AMC and the BBC are adapting the John le Carre 1983 thriller The Little Drummer Girl as a six-part series featuring Michael Shannon and directed by Korean auteur Park Chan-wook (Oldboy). Italy’s 11 Marzo Film and Palomar, together with TMG in Germany, is rebooting Umberto Eco’s 1980 medieval crime drama The Name of the Rose as an eight-part series starring John Turturro and Rupert Everett. And George Clooney has teamed with Hulu on a six-episode adaptation of Joseph Heller’s seminal anti-war classic Catch-22.
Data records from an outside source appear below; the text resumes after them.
theorem peer_not_refused (hn : s.netSession n 1 = true) (hp : s.fromPeer n via = true) :
    ¬ (s.netSession n 1 = false ∨ s.fromPeer n via = false) := by
  rw [hn, hp]
  exact fun hx => hx.elim Bool.noConfusion Bool.noConfusion

theorem State.authIn_queued (hh : (s.session n).hs = some h) (hn : s.netSession n 1 = true) (hp : s.fromPeer n via = true)
    (ha : h.authSig = none) (hd : s.authDue h = true) (hl : body.length = 3373) : s.authIn n via body = s.authQueued n h body := by
  have hgood : ¬ (h.authSig.isSome = true ∨ s.authDue h = false ∨ body.length ≠ 3373) := by
    simp only [ha, hd, hl, Option.isSome_none, Bool.false_eq_true, Bool.true_eq_false, ne_eq, not_true_eq_false, or_self,
      not_false_eq_true]
  unfold State.authIn
  rw [hh]
  exact (if_neg (peer_not_refused hn hp)).trans (if_neg hgood)

theorem State.authIn_wrongLength (hh : (s.session n).hs = some h) (hn : s.netSession n 1 = true) (hp : s.fromPeer n via = true)
    (hl : body.length ≠ 3373) : s.authIn n via body = s.refuseHandshake n 0x150010 := by
  unfold State.authIn
  rw [hh]
  exact (if_neg (peer_not_refused hn hp)).trans (if_pos (.inr (.inr hl)))

theorem State.afterVia_t1s {x : Nat} (hr : s.phase = .ready) (he : s.num Reg.t1sEnable ≠ 0) : s.afterVia (.t1s x) = some s :=
  (if_neg (not_not.mpr hr)).trans (if_neg he)

/-- The state with all three fragments of an AUTH come, its message whole. -/
def State.authWhole (s : State) (n : Nat) (body : Octets) : State :=
  ((s.fragmentKept n 0 (body.take 1440)).fragmentKept n 1 ((body.drop 1440).take 1440)).messageTaken n

theorem State.hs_authWhole (s : State) (n : Nat) (body : Octets) : ((s.authWhole n body).session n).hs = (s.session n).hs := by
  unfold State.authWhole
  rw [State.session_messageTaken, State.session_fragmentKept, State.session_fragmentKept]

/-- An AUTH of three frames over the field network, each joined to those before it (R577, R578). -/
theorem exec_auth_queued {x : Nat} (hr : s.phase = .ready) (he : s.num Reg.t1sEnable ≠ 0) (hn : s.netSession n 1 = true)
    (hp : s.fromPeer n (.t1s x) = true) (hh : (s.session n).hs = some h) (hx : (s.session n).nextFrag = 0) (ha : h.authSig = none)
    (hd : s.authDue h = true) (hl : body.length = 3373) :
    exec (.auth n (.t1s x) body) s = done ((s.authWhole n body).authQueued n h body) := by
  let u := s.fragmentKept n 0 (body.take 1440)
  let v := u.fragmentKept n 1 ((body.drop 1440).take 1440)
  have hsecond : (u.session n).nextFrag = 1 := congrArg Session.nextFrag (State.session_fragmentKept _ _ _ _)
  have hthird : (v.session n).nextFrag = 2 := congrArg Session.nextFrag (State.session_fragmentKept _ _ _ _)
  have hwhole : v.joined n 2 ((body.drop 1440).drop 1440) = body := by
    have hu : (u.session n).partialMsg = body.take 1440 := congrArg Session.partialMsg (State.session_fragmentKept _ _ _ _)
    have hv : (v.session n).partialMsg = body.take 1440 ++ (body.drop 1440).take 1440 :=
      (congrArg Session.partialMsg (State.session_fragmentKept _ _ _ _)).trans
        (congrArg (· ++ (body.drop 1440).take 1440) hu)
    show (v.session n).partialMsg ++ _ = _
    rw [hv, List.append_assoc, List.take_append_drop, List.take_append_drop]
  show done (s.byFrames _ _ _) = _
  unfold State.byFrames
  rw [fragments_three (by omega) (by omega)]
  simp only [forEach, List.foldl_cons, List.foldl_nil]
  rw [State.admitVia_some (State.afterVia_t1s hr he), State.authFrame_part hn hp (by decide) hx,
    State.admitVia_some (u := u) (State.afterVia_t1s hr he), State.authFrame_part (s := u) hn hp (by decide) hsecond,
    State.admitVia_some (u := v) (State.afterVia_t1s hr he),
    State.authFrame_last (s := v) (i := 2) hn hp (by decide) hthird, hwhole,
    State.authIn_queued (s := v.messageTaken n) ((State.hs_authWhole s n body).trans hh) hn hp ha hd hl]
  rfl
The drive behind many of the new projects is frustration at movie adaptations of the novels in question. The Name of the Rose was turned into a hit film in 1986, but the majority of these books produced forgettable features. And the scope of a limited series makes it easier to attract top talent eager to commit to shorter shoots. Add to that the recent success of limited series — think HBO’s Big Little Lies or Ink Factory’s The Night Manager — and the market drive behind the book-to-series trend is clear.
“It’s almost unbelievable now, but when we put Night Manager together — all of four years ago — people said limited series were a backwater. They were hard to finance and hard to sell,” says Ink Factory co-CEO Simon Cornwell, producer of the new Drummer Girl. “AMC hadn’t done a limited series in a decade. Then along came True Detective, Night Manager and the Netflix and Amazon explosion, and the whole model changed.”